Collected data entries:
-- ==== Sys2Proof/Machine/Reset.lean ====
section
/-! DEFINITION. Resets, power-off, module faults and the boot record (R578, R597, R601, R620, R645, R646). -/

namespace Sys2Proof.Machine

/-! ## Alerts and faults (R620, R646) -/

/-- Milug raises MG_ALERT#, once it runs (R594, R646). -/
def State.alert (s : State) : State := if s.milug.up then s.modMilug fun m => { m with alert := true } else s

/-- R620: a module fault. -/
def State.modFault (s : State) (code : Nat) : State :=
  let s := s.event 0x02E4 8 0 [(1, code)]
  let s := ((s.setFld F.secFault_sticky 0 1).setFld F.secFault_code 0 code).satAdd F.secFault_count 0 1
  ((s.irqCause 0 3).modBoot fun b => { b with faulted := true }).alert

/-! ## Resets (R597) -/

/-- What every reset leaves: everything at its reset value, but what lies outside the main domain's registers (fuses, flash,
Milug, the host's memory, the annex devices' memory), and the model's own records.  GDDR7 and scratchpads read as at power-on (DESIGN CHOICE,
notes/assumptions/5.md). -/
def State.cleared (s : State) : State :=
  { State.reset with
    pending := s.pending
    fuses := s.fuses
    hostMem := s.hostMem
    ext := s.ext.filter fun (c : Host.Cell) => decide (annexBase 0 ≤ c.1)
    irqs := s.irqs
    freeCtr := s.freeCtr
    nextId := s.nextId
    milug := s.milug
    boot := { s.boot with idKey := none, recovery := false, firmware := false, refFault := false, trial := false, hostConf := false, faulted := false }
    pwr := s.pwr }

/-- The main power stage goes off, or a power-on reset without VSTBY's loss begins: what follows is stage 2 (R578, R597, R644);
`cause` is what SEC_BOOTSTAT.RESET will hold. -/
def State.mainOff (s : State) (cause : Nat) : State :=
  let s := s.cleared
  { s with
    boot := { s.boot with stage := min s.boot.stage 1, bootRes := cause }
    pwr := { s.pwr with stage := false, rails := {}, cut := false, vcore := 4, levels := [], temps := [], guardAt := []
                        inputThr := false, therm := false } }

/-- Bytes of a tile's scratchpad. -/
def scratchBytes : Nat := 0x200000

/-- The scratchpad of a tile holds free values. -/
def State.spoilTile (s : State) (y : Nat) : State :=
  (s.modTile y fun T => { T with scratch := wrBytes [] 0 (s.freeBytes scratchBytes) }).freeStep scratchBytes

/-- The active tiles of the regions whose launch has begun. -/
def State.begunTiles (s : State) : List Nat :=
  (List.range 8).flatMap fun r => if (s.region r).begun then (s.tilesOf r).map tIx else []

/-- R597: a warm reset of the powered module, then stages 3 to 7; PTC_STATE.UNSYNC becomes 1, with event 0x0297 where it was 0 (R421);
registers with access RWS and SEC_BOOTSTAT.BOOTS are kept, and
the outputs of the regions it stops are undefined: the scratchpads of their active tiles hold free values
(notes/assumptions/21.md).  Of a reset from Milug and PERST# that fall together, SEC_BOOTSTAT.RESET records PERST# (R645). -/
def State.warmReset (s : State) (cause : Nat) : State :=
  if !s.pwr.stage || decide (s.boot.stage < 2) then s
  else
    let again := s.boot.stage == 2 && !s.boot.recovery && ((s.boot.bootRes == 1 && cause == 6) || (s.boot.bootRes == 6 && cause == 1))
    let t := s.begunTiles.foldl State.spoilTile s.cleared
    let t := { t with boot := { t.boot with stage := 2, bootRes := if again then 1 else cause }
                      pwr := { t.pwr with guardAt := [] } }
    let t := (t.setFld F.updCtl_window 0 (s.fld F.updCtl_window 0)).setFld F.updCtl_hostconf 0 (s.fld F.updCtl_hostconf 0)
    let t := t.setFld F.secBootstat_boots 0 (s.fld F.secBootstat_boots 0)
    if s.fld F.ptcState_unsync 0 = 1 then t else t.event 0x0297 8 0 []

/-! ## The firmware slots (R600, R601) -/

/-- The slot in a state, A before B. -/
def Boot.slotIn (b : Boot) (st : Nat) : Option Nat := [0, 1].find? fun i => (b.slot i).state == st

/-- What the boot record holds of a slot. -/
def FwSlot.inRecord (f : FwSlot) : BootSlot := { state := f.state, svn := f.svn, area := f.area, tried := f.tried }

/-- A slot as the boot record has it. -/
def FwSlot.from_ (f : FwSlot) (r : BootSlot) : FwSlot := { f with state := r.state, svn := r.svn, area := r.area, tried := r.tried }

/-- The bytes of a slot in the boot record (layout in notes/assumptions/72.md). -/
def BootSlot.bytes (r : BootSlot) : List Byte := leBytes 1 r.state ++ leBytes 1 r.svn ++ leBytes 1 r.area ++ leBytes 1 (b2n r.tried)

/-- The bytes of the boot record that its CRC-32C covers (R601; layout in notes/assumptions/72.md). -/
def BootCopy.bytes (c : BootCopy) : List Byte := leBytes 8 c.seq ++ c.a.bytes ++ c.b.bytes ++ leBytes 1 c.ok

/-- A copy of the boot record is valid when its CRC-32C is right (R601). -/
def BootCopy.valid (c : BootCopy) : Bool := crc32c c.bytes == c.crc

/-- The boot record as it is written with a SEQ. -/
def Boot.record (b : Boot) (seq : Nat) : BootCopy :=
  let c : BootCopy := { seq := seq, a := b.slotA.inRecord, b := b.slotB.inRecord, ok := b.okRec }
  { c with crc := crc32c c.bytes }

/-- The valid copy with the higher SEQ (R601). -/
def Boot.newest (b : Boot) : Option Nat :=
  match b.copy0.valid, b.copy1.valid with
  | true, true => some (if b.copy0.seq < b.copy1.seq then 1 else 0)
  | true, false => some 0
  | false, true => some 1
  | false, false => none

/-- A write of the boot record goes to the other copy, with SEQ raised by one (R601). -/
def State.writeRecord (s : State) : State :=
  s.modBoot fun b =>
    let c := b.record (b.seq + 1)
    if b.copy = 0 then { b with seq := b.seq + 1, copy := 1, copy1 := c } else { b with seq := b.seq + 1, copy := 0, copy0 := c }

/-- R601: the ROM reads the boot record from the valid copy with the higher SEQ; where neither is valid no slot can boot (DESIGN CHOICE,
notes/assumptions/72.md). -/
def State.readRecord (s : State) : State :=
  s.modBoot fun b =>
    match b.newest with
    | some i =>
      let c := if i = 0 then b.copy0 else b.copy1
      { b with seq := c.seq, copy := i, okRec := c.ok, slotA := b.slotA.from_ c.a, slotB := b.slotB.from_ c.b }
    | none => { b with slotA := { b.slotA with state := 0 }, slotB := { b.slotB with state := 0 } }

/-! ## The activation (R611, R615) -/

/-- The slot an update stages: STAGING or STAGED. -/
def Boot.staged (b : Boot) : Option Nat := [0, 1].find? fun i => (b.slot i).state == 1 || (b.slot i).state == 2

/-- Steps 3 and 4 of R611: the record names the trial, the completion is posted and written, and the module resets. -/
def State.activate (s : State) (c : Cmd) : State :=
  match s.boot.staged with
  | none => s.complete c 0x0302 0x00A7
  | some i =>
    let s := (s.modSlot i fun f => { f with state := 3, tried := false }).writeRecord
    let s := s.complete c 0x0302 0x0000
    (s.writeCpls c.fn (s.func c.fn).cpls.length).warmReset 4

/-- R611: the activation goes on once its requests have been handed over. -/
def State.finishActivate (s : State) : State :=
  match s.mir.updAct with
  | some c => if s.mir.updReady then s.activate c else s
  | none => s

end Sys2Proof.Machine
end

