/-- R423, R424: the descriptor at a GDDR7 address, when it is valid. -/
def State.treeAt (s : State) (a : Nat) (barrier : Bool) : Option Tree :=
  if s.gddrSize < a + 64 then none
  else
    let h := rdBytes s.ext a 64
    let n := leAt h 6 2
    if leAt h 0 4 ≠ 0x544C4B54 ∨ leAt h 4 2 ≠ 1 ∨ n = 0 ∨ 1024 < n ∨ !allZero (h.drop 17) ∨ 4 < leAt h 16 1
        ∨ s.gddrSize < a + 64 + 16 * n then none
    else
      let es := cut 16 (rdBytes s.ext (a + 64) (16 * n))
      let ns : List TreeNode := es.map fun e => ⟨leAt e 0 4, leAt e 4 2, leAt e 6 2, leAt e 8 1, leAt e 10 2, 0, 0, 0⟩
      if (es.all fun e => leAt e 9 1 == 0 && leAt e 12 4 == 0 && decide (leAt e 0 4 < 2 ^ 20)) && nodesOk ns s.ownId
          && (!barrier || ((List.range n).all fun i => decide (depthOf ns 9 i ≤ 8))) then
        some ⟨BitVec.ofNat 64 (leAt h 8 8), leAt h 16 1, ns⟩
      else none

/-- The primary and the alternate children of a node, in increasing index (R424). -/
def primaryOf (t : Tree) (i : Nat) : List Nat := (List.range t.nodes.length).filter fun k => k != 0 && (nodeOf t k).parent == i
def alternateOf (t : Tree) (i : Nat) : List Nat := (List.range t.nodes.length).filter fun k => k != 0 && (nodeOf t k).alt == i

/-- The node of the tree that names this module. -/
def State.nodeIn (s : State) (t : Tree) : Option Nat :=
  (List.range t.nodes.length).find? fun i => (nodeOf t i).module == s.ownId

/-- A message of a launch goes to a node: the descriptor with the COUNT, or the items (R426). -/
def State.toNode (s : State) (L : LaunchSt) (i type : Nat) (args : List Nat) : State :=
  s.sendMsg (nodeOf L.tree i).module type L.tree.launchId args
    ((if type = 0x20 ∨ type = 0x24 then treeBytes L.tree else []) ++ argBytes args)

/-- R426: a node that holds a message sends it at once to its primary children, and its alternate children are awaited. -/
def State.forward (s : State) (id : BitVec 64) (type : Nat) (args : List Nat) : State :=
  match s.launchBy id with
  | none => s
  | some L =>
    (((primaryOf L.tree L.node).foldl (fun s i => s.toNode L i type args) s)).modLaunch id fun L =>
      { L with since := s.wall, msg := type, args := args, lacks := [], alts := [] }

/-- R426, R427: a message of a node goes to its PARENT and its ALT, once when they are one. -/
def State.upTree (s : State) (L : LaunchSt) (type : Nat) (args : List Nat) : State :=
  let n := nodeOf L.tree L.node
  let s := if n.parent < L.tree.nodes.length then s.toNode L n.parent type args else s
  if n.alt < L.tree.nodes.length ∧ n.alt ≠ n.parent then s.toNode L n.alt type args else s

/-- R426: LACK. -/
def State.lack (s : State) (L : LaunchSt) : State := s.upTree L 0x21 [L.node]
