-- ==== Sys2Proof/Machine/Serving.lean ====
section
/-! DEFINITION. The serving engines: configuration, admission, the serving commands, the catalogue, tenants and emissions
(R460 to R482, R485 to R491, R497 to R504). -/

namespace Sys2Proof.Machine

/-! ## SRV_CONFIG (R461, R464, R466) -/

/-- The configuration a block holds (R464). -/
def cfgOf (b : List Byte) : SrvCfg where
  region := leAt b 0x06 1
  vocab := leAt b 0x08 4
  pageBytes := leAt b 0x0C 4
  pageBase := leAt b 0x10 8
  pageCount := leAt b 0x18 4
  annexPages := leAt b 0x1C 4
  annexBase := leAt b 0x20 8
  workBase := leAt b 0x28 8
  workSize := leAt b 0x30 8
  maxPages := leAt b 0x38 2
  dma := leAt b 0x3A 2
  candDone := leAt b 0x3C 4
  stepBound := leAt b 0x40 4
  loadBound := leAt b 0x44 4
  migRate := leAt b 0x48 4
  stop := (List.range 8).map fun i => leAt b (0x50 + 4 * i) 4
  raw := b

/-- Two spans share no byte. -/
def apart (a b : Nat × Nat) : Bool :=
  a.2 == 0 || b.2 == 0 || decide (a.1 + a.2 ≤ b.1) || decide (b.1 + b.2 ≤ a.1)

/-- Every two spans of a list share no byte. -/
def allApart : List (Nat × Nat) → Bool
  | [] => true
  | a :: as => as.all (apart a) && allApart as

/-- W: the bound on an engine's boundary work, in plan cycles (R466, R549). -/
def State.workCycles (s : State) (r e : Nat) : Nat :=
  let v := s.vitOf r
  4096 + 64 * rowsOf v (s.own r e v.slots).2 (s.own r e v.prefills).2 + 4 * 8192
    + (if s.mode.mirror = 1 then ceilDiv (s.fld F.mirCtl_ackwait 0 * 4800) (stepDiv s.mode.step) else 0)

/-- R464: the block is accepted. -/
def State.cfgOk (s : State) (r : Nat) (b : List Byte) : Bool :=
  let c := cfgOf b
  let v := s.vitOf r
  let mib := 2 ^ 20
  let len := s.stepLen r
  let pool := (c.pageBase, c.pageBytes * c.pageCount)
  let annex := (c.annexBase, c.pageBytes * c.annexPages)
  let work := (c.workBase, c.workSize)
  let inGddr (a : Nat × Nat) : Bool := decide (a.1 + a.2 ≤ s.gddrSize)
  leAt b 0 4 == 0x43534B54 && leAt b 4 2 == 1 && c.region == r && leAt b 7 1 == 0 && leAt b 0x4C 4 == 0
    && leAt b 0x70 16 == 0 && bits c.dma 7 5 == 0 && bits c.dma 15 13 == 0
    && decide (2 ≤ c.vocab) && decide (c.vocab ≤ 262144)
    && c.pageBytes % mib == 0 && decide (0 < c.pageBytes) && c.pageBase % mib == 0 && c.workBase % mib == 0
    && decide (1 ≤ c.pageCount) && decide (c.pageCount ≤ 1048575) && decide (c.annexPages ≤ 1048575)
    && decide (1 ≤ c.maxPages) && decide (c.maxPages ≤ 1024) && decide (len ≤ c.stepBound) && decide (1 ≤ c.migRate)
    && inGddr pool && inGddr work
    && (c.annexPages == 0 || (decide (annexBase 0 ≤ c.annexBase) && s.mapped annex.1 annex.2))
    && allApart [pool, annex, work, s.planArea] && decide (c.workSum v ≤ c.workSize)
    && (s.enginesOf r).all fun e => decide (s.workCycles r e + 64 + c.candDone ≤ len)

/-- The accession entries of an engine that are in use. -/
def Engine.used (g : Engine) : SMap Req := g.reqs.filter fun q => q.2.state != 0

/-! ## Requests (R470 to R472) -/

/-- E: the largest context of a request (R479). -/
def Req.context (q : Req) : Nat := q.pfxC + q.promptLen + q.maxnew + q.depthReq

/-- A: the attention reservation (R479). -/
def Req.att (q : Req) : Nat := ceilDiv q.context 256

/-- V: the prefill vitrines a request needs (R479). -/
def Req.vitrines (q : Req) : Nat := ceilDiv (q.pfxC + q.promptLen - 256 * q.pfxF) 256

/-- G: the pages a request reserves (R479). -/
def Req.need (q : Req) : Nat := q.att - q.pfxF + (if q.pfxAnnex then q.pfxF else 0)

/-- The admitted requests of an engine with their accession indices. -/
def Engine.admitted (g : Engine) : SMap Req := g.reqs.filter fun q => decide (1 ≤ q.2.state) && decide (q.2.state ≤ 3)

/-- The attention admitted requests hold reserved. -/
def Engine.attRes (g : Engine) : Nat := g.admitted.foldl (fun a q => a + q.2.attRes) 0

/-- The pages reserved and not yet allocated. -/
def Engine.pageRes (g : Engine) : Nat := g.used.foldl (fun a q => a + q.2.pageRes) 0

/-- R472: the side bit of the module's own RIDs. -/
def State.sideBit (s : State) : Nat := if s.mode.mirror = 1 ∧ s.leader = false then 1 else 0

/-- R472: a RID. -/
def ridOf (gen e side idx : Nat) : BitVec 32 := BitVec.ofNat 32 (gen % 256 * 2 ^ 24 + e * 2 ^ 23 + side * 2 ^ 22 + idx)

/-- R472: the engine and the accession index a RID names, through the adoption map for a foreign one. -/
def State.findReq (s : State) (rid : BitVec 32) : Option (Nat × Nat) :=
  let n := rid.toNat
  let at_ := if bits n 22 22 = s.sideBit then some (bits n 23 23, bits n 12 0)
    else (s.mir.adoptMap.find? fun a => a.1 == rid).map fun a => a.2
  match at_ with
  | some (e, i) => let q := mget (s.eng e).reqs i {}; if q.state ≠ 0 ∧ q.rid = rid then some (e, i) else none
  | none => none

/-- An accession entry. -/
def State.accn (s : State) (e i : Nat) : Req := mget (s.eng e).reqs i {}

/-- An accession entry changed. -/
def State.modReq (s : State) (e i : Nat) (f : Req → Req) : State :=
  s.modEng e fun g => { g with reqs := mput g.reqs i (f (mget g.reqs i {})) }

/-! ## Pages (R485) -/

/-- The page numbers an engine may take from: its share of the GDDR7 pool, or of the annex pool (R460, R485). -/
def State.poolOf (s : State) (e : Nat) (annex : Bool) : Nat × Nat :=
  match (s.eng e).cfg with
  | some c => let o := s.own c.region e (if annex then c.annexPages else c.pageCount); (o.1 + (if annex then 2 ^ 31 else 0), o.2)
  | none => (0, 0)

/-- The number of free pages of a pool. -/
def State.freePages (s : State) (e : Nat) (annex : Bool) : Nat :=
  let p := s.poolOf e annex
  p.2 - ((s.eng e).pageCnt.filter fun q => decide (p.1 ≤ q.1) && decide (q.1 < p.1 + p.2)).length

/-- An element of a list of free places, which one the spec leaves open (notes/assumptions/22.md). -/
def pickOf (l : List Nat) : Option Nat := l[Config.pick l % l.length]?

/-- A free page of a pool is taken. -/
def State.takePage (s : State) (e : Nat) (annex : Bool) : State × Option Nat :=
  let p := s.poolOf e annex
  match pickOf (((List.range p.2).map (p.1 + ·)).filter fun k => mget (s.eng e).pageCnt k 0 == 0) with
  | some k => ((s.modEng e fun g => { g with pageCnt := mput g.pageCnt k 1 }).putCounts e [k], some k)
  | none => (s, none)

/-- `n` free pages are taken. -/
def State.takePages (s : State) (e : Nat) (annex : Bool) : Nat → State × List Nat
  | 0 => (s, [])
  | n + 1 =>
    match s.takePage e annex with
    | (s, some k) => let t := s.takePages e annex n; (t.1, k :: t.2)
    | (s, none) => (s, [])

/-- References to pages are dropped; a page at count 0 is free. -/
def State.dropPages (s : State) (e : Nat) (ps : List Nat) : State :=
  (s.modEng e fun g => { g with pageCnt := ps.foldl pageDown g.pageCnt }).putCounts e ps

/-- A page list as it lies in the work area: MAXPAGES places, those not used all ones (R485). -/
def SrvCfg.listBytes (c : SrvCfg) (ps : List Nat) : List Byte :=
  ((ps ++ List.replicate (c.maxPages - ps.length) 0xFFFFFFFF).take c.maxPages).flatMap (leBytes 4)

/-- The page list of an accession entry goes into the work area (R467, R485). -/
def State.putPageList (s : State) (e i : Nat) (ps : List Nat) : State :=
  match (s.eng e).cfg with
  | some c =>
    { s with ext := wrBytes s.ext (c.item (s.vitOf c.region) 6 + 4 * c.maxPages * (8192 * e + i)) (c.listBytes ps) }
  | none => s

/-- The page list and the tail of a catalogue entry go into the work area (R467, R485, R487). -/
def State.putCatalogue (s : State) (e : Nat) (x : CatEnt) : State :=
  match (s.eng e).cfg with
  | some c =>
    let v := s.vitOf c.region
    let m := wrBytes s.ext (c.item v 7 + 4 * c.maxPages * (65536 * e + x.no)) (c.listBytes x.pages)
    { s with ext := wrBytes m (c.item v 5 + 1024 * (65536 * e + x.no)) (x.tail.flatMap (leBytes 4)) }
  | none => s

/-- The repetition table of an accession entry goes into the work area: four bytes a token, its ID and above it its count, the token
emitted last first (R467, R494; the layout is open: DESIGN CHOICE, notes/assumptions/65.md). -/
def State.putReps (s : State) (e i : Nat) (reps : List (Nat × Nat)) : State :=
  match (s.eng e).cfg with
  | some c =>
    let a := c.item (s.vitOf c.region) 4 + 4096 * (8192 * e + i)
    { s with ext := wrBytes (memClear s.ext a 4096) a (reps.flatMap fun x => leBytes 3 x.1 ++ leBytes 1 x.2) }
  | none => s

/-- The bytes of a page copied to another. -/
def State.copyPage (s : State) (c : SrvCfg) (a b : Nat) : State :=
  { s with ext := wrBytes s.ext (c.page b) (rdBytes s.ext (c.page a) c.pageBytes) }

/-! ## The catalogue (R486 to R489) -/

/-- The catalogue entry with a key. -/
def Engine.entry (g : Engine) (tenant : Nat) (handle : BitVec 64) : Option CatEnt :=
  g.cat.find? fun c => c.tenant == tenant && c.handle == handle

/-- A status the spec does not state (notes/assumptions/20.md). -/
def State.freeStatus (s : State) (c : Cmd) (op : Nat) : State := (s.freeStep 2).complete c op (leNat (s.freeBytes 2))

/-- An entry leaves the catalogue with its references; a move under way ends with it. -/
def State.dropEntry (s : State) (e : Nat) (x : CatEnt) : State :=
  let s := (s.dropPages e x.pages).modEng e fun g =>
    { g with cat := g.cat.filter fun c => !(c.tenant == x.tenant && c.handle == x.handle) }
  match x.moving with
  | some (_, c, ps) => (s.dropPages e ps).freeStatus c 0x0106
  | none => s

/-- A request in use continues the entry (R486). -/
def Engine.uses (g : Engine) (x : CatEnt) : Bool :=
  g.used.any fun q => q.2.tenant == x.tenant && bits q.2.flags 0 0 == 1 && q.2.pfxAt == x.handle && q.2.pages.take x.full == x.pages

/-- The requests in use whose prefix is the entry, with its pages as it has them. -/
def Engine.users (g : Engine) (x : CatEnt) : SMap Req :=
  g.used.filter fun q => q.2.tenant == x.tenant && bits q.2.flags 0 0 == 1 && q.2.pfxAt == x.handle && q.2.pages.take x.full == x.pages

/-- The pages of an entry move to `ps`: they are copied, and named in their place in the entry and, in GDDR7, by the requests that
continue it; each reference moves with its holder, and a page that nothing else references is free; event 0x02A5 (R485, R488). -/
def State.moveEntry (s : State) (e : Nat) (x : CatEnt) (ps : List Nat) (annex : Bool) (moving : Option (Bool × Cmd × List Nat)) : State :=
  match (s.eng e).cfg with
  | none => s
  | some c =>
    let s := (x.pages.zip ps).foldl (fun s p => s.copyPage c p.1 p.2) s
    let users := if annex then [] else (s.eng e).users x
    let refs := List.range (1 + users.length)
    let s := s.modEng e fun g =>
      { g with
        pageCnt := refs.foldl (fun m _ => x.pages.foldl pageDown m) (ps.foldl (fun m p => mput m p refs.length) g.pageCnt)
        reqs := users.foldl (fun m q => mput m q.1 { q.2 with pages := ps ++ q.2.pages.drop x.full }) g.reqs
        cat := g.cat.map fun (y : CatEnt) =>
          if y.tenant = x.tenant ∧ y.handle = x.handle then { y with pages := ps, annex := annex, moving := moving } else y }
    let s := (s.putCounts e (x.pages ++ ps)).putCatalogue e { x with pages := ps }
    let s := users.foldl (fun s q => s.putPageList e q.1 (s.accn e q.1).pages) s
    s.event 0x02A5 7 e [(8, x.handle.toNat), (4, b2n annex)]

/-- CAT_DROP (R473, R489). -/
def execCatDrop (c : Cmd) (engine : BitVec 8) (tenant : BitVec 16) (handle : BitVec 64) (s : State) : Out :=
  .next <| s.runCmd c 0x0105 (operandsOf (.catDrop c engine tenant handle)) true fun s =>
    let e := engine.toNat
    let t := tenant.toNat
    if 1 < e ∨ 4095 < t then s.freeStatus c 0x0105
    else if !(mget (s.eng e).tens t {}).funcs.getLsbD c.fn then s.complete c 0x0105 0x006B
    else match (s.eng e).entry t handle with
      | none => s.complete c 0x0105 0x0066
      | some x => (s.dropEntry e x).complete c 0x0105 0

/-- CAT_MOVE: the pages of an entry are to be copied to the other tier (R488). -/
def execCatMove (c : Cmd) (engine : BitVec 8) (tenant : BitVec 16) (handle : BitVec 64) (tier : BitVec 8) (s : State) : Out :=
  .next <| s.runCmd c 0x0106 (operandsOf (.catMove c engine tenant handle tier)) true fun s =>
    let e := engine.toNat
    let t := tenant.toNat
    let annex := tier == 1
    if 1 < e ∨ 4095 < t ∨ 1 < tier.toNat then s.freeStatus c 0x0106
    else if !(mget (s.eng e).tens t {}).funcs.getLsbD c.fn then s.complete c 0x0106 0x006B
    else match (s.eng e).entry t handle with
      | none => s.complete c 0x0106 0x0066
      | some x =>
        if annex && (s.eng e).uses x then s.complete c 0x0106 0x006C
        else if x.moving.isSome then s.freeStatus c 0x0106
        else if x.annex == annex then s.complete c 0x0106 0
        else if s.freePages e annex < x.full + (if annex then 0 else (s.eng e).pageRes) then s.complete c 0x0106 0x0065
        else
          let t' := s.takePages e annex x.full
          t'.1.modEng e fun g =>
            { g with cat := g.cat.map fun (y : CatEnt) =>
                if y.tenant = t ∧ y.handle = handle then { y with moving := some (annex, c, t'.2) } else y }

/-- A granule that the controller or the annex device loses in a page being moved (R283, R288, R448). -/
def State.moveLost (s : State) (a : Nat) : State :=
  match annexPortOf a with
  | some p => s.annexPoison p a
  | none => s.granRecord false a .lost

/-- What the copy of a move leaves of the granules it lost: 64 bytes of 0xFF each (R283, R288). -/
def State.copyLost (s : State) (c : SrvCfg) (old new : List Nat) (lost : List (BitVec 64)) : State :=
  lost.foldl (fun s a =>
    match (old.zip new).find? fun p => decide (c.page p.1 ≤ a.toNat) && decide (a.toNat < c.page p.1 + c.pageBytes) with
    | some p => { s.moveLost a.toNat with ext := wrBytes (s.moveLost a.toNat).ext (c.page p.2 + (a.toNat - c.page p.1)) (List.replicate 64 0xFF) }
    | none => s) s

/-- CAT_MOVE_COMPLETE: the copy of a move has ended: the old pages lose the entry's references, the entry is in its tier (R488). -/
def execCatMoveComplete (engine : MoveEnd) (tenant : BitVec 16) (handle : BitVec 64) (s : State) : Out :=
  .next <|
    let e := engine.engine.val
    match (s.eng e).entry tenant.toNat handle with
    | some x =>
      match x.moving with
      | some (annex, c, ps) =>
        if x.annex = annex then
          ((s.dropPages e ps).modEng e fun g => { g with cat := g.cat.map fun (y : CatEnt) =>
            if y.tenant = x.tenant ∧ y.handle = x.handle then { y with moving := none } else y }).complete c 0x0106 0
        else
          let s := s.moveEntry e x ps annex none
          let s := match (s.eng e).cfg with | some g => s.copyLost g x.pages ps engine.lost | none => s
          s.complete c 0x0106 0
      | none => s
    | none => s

■ Exercise brief
Return only the part of the records above that opens with the line containing "[], guardAt := []" and closes with the line containing "free values. -/", ends included.

■ Exercise result
    pwr := { s.pwr with stage := false, rails := {}, cut := false, vcore := 4, levels := [], temps := [], guardAt := []
                        inputThr := false, therm := false } }

/-- Bytes of a tile's scratchpad. -/
def scratchBytes : Nat := 0x200000

/-- The scratchpad of a tile holds free values. -/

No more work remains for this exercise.